**Task instructions:** Copy exactly the lines from the first line of the records below through the line containing "(RegOp.eval .sra a", including both, and nothing else.
▼
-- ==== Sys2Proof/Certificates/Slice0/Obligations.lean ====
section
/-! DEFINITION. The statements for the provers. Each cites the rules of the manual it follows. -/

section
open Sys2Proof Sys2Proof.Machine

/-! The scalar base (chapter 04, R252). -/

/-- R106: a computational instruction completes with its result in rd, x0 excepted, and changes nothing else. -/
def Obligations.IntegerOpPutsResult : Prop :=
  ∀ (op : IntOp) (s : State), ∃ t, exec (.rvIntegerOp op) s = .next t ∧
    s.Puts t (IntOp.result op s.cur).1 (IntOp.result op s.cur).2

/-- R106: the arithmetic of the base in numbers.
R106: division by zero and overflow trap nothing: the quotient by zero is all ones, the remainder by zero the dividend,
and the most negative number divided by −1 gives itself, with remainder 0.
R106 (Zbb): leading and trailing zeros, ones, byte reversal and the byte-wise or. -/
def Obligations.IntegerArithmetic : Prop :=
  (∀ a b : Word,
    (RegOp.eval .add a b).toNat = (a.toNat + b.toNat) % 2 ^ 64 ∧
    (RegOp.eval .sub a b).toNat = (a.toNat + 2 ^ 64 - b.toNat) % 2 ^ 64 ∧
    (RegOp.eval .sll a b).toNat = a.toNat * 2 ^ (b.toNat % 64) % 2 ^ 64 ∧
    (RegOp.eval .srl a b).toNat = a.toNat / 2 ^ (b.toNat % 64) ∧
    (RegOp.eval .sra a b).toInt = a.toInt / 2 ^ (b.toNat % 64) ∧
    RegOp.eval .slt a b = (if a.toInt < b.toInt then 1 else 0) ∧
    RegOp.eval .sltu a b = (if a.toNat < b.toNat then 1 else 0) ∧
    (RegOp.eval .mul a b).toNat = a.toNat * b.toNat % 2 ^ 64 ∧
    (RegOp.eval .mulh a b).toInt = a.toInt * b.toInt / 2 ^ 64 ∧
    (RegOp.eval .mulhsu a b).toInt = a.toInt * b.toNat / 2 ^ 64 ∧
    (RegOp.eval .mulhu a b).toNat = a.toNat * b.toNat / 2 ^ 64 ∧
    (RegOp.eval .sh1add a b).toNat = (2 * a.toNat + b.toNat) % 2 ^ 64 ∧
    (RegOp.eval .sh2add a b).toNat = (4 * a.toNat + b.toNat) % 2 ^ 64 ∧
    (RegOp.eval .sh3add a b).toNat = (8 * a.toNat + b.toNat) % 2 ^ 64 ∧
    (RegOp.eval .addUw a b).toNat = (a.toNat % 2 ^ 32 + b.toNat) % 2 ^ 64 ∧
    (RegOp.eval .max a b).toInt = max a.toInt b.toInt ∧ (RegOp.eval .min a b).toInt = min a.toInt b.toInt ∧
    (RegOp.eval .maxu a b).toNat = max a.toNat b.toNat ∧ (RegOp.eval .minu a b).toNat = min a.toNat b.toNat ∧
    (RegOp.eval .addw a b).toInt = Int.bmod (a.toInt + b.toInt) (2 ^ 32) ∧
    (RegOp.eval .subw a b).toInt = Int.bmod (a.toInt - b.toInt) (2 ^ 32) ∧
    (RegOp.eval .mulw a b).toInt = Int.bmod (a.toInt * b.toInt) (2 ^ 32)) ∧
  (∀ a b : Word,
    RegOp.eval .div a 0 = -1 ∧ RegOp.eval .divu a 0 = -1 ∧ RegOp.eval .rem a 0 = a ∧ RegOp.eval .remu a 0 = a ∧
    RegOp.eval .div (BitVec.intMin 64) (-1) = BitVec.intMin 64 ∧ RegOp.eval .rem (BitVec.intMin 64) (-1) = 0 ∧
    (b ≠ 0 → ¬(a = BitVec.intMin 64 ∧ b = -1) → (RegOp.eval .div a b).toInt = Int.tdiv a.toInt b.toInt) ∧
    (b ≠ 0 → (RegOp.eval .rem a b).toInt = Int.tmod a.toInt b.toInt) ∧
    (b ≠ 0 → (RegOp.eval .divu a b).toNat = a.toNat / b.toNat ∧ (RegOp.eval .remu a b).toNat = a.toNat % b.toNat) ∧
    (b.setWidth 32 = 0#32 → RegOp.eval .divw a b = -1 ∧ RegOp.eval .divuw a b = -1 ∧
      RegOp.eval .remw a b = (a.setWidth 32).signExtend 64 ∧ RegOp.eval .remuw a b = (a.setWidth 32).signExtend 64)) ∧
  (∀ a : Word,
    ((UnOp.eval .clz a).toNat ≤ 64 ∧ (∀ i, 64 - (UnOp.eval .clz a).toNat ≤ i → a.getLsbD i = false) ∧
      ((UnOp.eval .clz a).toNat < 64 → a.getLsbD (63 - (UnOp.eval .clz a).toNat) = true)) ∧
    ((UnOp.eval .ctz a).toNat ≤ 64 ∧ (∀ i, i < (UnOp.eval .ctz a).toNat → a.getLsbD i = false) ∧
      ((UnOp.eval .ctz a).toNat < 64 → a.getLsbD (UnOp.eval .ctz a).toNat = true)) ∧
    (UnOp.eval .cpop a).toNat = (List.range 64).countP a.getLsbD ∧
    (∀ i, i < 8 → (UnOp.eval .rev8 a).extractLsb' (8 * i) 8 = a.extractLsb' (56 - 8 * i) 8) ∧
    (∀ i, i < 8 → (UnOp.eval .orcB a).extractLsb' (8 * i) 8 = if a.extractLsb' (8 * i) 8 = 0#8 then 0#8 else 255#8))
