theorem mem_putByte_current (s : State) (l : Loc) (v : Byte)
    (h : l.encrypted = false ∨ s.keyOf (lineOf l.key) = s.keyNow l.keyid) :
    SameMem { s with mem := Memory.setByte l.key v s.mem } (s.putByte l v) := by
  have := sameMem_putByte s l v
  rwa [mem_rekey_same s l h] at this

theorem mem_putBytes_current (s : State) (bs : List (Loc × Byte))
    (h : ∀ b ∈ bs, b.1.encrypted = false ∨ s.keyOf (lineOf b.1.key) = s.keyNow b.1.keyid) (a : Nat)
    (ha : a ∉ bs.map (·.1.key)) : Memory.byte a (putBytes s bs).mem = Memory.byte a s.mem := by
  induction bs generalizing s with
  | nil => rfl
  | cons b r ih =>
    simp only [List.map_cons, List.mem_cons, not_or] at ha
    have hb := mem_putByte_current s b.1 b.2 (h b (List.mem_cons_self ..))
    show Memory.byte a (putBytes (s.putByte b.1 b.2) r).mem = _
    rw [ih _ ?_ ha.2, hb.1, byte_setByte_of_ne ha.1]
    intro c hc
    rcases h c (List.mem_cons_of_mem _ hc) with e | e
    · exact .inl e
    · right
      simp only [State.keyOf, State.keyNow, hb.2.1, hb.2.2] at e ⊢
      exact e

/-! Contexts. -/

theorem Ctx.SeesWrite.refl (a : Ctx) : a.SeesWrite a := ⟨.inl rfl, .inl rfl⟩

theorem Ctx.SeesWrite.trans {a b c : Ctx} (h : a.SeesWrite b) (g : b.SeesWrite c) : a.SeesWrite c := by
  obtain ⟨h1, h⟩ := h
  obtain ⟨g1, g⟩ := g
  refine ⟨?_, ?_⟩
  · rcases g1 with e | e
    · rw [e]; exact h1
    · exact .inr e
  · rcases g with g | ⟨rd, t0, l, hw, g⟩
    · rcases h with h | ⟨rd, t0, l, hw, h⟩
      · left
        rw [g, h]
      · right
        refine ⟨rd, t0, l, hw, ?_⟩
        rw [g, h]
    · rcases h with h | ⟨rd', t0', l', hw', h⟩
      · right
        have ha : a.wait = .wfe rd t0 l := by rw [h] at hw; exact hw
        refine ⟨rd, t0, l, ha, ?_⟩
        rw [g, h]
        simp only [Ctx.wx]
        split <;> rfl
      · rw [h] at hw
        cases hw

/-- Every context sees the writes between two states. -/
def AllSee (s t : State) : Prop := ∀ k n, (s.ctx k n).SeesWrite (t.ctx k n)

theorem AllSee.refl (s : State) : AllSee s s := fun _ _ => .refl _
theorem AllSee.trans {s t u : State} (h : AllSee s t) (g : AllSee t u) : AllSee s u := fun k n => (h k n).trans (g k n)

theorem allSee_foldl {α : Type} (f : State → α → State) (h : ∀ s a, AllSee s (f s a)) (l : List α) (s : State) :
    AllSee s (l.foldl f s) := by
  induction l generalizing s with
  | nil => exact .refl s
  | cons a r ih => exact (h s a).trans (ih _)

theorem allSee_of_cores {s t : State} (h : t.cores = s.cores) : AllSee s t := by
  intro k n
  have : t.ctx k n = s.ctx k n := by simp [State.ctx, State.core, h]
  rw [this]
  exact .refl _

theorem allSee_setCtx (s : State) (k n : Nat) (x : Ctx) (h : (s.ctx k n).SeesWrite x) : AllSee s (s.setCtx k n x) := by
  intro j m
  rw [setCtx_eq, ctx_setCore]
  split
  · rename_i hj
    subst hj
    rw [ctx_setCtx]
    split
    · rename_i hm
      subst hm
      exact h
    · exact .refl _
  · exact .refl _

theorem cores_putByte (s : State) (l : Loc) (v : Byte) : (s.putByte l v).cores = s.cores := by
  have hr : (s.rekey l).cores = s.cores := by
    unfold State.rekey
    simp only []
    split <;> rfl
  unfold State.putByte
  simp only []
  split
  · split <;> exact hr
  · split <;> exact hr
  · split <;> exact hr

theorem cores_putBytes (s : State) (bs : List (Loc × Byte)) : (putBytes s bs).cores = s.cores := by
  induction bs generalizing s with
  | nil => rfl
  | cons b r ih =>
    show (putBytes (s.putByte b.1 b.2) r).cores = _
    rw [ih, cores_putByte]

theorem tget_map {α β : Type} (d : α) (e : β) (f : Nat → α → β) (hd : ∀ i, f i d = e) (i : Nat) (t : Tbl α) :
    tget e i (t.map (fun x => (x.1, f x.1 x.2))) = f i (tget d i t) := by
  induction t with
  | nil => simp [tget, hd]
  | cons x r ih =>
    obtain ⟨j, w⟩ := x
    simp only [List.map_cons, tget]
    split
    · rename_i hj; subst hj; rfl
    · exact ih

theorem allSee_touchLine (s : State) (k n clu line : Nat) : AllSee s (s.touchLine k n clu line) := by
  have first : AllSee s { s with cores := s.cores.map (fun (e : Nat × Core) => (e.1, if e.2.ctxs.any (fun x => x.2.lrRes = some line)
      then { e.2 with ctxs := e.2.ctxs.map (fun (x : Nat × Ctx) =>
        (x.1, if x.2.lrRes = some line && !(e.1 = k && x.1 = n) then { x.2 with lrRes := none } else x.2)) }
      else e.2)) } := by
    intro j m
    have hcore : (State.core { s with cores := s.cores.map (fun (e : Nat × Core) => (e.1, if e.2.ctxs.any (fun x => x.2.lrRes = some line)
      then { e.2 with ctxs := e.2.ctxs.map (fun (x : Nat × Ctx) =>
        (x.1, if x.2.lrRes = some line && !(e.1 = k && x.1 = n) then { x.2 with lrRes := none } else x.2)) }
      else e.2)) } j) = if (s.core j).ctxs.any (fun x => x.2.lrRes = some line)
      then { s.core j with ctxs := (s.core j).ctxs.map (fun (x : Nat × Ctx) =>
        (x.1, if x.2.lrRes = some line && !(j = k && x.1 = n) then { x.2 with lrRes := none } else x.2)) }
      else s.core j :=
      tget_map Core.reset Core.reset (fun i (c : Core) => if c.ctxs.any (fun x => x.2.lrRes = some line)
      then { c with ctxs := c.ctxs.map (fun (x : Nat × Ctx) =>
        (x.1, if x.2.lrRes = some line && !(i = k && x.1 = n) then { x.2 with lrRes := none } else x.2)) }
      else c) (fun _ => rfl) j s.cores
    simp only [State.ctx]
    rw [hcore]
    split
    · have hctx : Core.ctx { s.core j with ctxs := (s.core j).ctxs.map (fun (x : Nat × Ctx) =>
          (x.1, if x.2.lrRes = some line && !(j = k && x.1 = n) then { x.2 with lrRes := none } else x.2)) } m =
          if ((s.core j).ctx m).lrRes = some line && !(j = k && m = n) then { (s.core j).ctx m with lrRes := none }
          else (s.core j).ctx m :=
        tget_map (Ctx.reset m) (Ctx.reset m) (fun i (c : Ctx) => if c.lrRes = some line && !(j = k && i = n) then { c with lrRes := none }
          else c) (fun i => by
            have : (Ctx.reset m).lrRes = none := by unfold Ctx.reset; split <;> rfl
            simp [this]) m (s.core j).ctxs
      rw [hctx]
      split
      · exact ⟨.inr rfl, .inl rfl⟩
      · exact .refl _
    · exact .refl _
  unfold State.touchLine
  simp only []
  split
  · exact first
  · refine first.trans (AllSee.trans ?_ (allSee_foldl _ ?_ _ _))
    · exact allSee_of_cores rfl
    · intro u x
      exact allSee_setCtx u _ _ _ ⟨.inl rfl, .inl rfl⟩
▲
**Worked solution:**
-- ==== Sys2Proof/Certificates/Slice0/Obligations.lean ====
section
/-! DEFINITION. The statements for the provers. Each cites the rules of the manual it follows. -/

section
open Sys2Proof Sys2Proof.Machine

/-! The scalar base (chapter 04, R252). -/

/-- R106: a computational instruction completes with its result in rd, x0 excepted, and changes nothing else. -/
def Obligations.IntegerOpPutsResult : Prop :=
  ∀ (op : IntOp) (s : State), ∃ t, exec (.rvIntegerOp op) s = .next t ∧
    s.Puts t (IntOp.result op s.cur).1 (IntOp.result op s.cur).2

/-- R106: the arithmetic of the base in numbers.
R106: division by zero and overflow trap nothing: the quotient by zero is all ones, the remainder by zero the dividend,
and the most negative number divided by −1 gives itself, with remainder 0.
R106 (Zbb): leading and trailing zeros, ones, byte reversal and the byte-wise or. -/
def Obligations.IntegerArithmetic : Prop :=
  (∀ a b : Word,
    (RegOp.eval .add a b).toNat = (a.toNat + b.toNat) % 2 ^ 64 ∧
    (RegOp.eval .sub a b).toNat = (a.toNat + 2 ^ 64 - b.toNat) % 2 ^ 64 ∧
    (RegOp.eval .sll a b).toNat = a.toNat * 2 ^ (b.toNat % 64) % 2 ^ 64 ∧
    (RegOp.eval .srl a b).toNat = a.toNat / 2 ^ (b.toNat % 64) ∧
    (RegOp.eval .sra a b).toInt = a.toInt / 2 ^ (b.toNat % 64) ∧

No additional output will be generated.